---------- Provided data

/-! ### Whose plan it is (R123, R225) -/

/-- A plan is INIT's exactly when one of INIT's two commits stands in it (R123, R126). -/
theorem isInitPlan_iff {plan : List Action} :
    isInitPlan plan = true ↔ (∃ f, .commit (.initOk f) ∈ plan) ∨ ∃ e, .commit (.initFailed e) ∈ plan := by
  rw [isInitPlan, List.any_eq_true]
  constructor
  · rintro ⟨a, hmem, ha⟩
    split at ha
    case h_1 f => exact .inl ⟨f, hmem⟩
    case h_2 e => exact .inr ⟨e, hmem⟩
    all_goals cases ha
  · rintro (⟨f, hmem⟩ | ⟨e, hmem⟩)
    · exact ⟨_, hmem, rfl⟩
    · exact ⟨_, hmem, rfl⟩

/-- The failure update of a plan that holds INIT's commit (R126). -/
theorem failureCommit_of_initOk {rest : List Action} {f : BitVec 32} (e : TErr) (h : .commit (.initOk f) ∈ rest) :
    failureCommit rest e = .initFailed e :=
  if_pos (isInitPlan_iff.2 (.inl ⟨f, h⟩))

/-- The failure update of a plan whose commits all give `OK` without an update (R225). -/
theorem failureCommit_of_ok {rest : List Action} (e : TErr) (h : ∀ c, .commit c ∈ rest → c = .ok) :
    failureCommit rest e = .failed e := by
  refine if_neg fun hinit => ?_
  obtain ⟨f, hmem⟩ | ⟨e', hmem⟩ := isInitPlan_iff.1 hinit
  · cases h _ hmem
  · cases h _ hmem

/-! ### A transfer answered at once or after a wait (R225, R290) -/

/-- What handing over `w` adds to the trace: the transfer, unless it is recorded already (R290). -/
def State.handOverEvents (s : State) (w : Word16) : List Event := if s.awaiting then [] else [.xfer w]

/-- A word handed over: the block waits, and the transfer is recorded once (R290). -/
theorem handOver_eq (s : State) (w : Word16) :
    s.handOver w = { s with awaiting := true, log := s.log ++ (s.handOverEvents w).map .event } := by
  unfold State.handOver State.handOverEvents
  split
  case isTrue hawaiting => simp [← hawaiting]
  case isFalse => rfl

section
variable {s : State} {w : Word16} {rest : List Action} {as : List (Option Reply)} (hplan : s.plan = .xfer w :: rest)
include hplan

/-- A transfer whose listed answer is `Ok` continues the plan, whether or not the block waited (R225). -/
theorem step_xfer_answeredOk (hanswers : s.answers = some .ok :: as) :
    step s = .next { s with
      awaiting := false
      plan := rest
      answers := as
      log := s.log ++ (s.handOverEvents w).map .event ++ [.answer .ok]
      receiver := (s.receiver.consume s.params s.deviceDraws w).clockRuns s.deviceDraws
      deviceDraws := s.deviceDraws + 1 } := by
  have htake := State.takeReply_of_cons (s.handOver w) _ as ((State.handOver_answers s w).trans hanswers)
  rw [step_xfer_ok s w rest hplan (State.nextReply_of_cons s _ as hanswers), htake, handOver_eq]
  rfl

/-- A transfer whose listed answer is `Err(e)` aborts the plan, whether or not the block waited (R225). -/
theorem step_xfer_answeredErr {e : TErr} (hanswers : s.answers = some (.err e) :: as) :
    step s = .next { s with
      awaiting := false
      plan := abortPlan s.params rest e
      answers := as
      log := s.log ++ (s.handOverEvents w).map .event ++ [.answer (.err e)]
      receiver := Receiver.anyValue s.params s.deviceDraws
      deviceDraws := s.deviceDraws + 1 } := by
  have htake := State.takeReply_of_cons (s.handOver w) _ as ((State.handOver_answers s w).trans hanswers)
  rw [step_xfer_err s w rest e hplan (State.nextReply_of_cons s _ as hanswers), htake, handOver_eq]
  rfl

/-- A failed transfer performed to the end of its plan: the answer, the select release, then the failure update of the
command it belongs to (R225). -/
theorem run_xfer_fails {e : TErr} (hanswers : s.answers = some (.err e) :: as) :
    Host.Core.run Sys2Proof.core 3 s = .next (({ s with
      awaiting := false
      plan := []
      selOut := !s.params.selActive
      answers := as
      log := s.log ++ (s.handOverEvents w).map .event ++
        [.answer (.err e), .event (.setSel (!s.params.selActive)), .result (.transportError e)]
      receiver := Receiver.anyValue s.params s.deviceDraws
      deviceDraws := s.deviceDraws + 1 } : State).commitUpdate (failureCommit rest e)) := by
  have hrun := run_then 1 2 (run_one (step_xfer_answeredErr hplan hanswers)) (run_abortPlan rfl)
  simpa using hrun

end

/-- What a transfer, its answer `r` and what follows add to the trace and to the results. -/
theorem xfer_trace_and_results {s u : State} {w : Word16} {r : Reply} {events : List Event} {results : List Result}
    (hlog : u.log = s.log ++ (s.handOverEvents w).map .event ++
      .answer r :: (events.map .event ++ results.map .result)) :
    u.trace = s.trace ++ s.handOverEvents w ++ events ∧ u.results = s.results ++ results := by
  constructor
  · simp [State.trace, hlog, List.filterMap_map]
  · simp [State.results, hlog, List.filterMap_map]

/-- Settles O28: the run of a failed transfer ends in the failure update of what is left of its plan, which is INIT's
exactly when INIT's commit stands there; a transfer answered `Ok` is one step. -/
theorem transferAnswerDecides : Obligations.TransferAnswerDecides := by
  unfold Obligations.TransferAnswerDecides
  intro s w rest as hplan
  refine ⟨fun e hanswers hcommits => ?_, fun e f hanswers hinit => ?_, fun hanswers => ?_⟩
  · have hrun := run_xfer_fails hplan hanswers
    rw [failureCommit_of_ok e hcommits] at hrun
    exact ⟨_, hrun, rfl, xfer_trace_and_results (events := [_]) (results := [_]) rfl⟩
  · have hrun := run_xfer_fails hplan hanswers
    rw [failureCommit_of_initOk e hinit] at hrun
    exact ⟨_, hrun, rfl, xfer_trace_and_results (events := [_]) (results := [_]) rfl⟩
  · refine ⟨_, step_xfer_answeredOk hplan hanswers, rfl, ?_⟩
    rw [← List.append_nil (s.trace ++ _), ← List.append_nil s.results]
    exact xfer_trace_and_results (events := []) (results := []) rfl

end Sys2Proof.Machine
end

-- ==== Proofs: the refusals (60_exceptions.md R242 to R251) ====
section
/-! The checks of a command stand in the order of R255: the flags, then the channel or the shape, then the frequency. A
refusal is `State.refuse`, which adds the result to the log and does nothing else. -/

namespace Sys2Proof.Machine

/-! ### The checks, one by one -/

/-- Settles O12: the check of the flags fails on `inited` (R244) and stands before every other check. -/
theorem notInitialisedRefused : Obligations.NotInitialisedRefused := by
  unfold Obligations.NotInitialisedRefused
  intro i s hi hinited
  exact exec_of_notReady hi (notReady_of_not_inited s hinited)

/-- Settles O13: the check of the flags fails on `desync` (R251) and stands before every other check. -/
theorem deviceStateUnknownRefused : Obligations.DeviceStateUnknownRefused := by
  unfold Obligations.DeviceStateUnknownRefused
  intro i s hi hinited hdesync
  exact exec_of_notReady hi (notReady_of_desync s hinited hdesync)

/-- Settles O15: each of the three commands checks the flags, which pass, and then the channel, which does not. -/
theorem badChannelRefused : Obligations.BadChannelRefused := by
  unfold Obligations.BadChannelRefused
  intro s ch hinited hdesync hch
  have hready := (notReady_eq_none_iff s).2 ⟨hinited, hdesync⟩
  have hchannel := (channelOf_eq_none_iff ch).2 hch
  refine ⟨fun q => ?_, fun raw => ?_, fun w => ?_⟩
  · simp only [exec, execSetFrequency, hready, hchannel]
    rfl
  · simp only [exec, execSetFrequencyWord, hready, hchannel]
    rfl
  · simp only [exec, execSetPhaseWord, hready, hchannel]
    rfl

/-- A shape operand names a shape exactly when it is below 3 (R206, R247). -/
theorem waveMap_eq_none_iff {k : BitVec 8} : waveMap k = none ↔ 3 ≤ k.toNat := by
  constructor
  · intro hnone
    by_contra hk
    obtain rfl | rfl | rfl : k = 0 ∨ k = 1 ∨ k = 2 := by bv_omega
    all_goals cases hnone
  · intro hk
    rw [waveMap, if_neg (by bv_omega), if_neg (by bv_omega), if_neg (by bv_omega)]

/-- Settles O16: the flags pass and the shape does not (`waveMap_eq_none_iff`). -/
theorem badShapeRefused : Obligations.BadShapeRefused := by
  unfold Obligations.BadShapeRefused
  intro s k hinited hdesync hk
  simp only [exec, execSetOutputWave, (notReady_eq_none_iff s).2 ⟨hinited, hdesync⟩, waveMap_eq_none_iff.2 hk]
  rfl

/-- SET_FREQUENCY on a channel of a ready block goes on to the checks of the frequency (R150). -/
theorem exec_setFrequency_of_ready {s : State} {ch : BitVec 8} {c : Channel} (q : BitVec 48) (hready : s.Ready)
    (hch : channelOf ch = some c) : exec (.setFrequency ch q) s = setScaledFrequency c q s := by
  simp only [exec, execSetFrequency, (notReady_eq_none_iff s).2 hready, hch]

/-- A frequency whose scaled word needs more than 28 bits is refused (R143, R152). -/
theorem setScaledFrequency_of_too_large {s : State} {q : BitVec 48} {r : BitVec 32} (c : Channel) (hq : 0 ≤ q.toInt)
    (hclock : s.refHz = some r) (hr : r ≠ 0) (hbig : 2 ^ 28 ≤ scaleHz s.params.freqFrac q.toInt.toNat r.toNat) :
    setScaledFrequency c q s = .next (s.refuse .frequencyOutOfRange) := by
  simp only [setScaledFrequency, if_neg hq.not_gt, hclock, if_neg hr, if_pos hbig]

/-- Settles O17: in a ready block on a channel below 2 the checks left are those of the sign, of the scaled word and of
the raw word. -/
theorem frequencyOutOfRangeRefused : Obligations.FrequencyOutOfRangeRefused := by
  unfold Obligations.FrequencyOutOfRangeRefused
  intro s ch hinited hdesync hch
  have hready : s.Ready := ⟨hinited, hdesync⟩
  obtain ⟨c, hchannel⟩ : ∃ c, channelOf ch = some c :=
    Option.ne_none_iff_exists'.1 fun hnone => absurd ((channelOf_eq_none_iff ch).1 hnone) hch.not_ge
  refine ⟨fun q hneg => ?_, fun q r hq hclock hr hbig => ?_, fun raw hhigh => ?_⟩
  · rw [exec_setFrequency_of_ready q hready hchannel]
    exact if_pos hneg
  · rw [exec_setFrequency_of_ready q hready hchannel]
    exact setScaledFrequency_of_too_large c hq hclock hr hbig
  · have hraw : 2 ^ 28 ≤ raw.toNat := not_lt.1 (mt (raw_lt_iff_extractLsb'_eq_zero raw).1 hhigh)
    simp only [exec, execSetFrequencyWord, (notReady_eq_none_iff s).2 hready, hchannel, if_pos hraw]
    rfl

/-! ### The step that gives an error (R242) -/

/-- A transfer gives no result, whatever its answer (R225). -/
theorem performXfer_results {s t : State} {w : Word16} {rest : List Action} (h : s.performXfer w rest = .next t) :
    t.results = s.results := by
  obtain ⟨-, rfl⟩ | ⟨e, -, rfl⟩ | ⟨-, -, rfl⟩ := performXfer_next s t w rest h
  · have hlog := (State.answeredOk_log (s.handOver w).takeReply w rest).trans (by rw [State.takeReply_log])
    exact (results_of_log_append hlog (by simp)).trans (handOver_results s w)
  · have hlog := (State.answeredErr_log (s.handOver w).takeReply e rest).trans (by rw [State.takeReply_log])
    exact (results_of_log_append hlog (by simp)).trans (handOver_results s w)
  · exact handOver_results s w

/-- Among the actions only a commit gives a result, its own (R290). -/
theorem perform_results {a : Action} {rest : List Action} {s t : State} (h : perform a rest s = .next t) :
    t.results = s.results ∨ ∃ c, t.results = s.results ++ [commitResult c] := by
  cases a with
  | setSel l => cases h; exact .inl (results_of_log_append (State.performSetSel_log s l rest) (by simp))
  | setRst l => cases h; exact .inl (results_of_log_append (State.performSetRst_log s l rest) (by simp))
  | hold => cases h; exact .inl (results_of_log_append (State.performHold_log s rest) (by simp))
  | xfer w => exact .inl (performXfer_results h)
  | commit c => cases h; exact .inr ⟨c, State.performCommit_results s c rest⟩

--------------------

Transcribe the lines above between the line holding "s with awaiting" and the line holding "aborts the plan, whether", inclusive, exactly as they stand and with nothing added.

    s.handOver w = { s with awaiting := true, log := s.log ++ (s.handOverEvents w).map .event } := by
  unfold State.handOver State.handOverEvents
  split
  case isTrue hawaiting => simp [← hawaiting]
  case isFalse => rfl

section
variable {s : State} {w : Word16} {rest : List Action} {as : List (Option Reply)} (hplan : s.plan = .xfer w :: rest)
include hplan

/-- A transfer whose listed answer is `Ok` continues the plan, whether or not the block waited (R225). -/
theorem step_xfer_answeredOk (hanswers : s.answers = some .ok :: as) :
    step s = .next { s with
      awaiting := false
      plan := rest
      answers := as
      log := s.log ++ (s.handOverEvents w).map .event ++ [.answer .ok]
      receiver := (s.receiver.consume s.params s.deviceDraws w).clockRuns s.deviceDraws
      deviceDraws := s.deviceDraws + 1 } := by
  have htake := State.takeReply_of_cons (s.handOver w) _ as ((State.handOver_answers s w).trans hanswers)
  rw [step_xfer_ok s w rest hplan (State.nextReply_of_cons s _ as hanswers), htake, handOver_eq]
  rfl

/-- A transfer whose listed answer is `Err(e)` aborts the plan, whether or not the block waited (R225). -/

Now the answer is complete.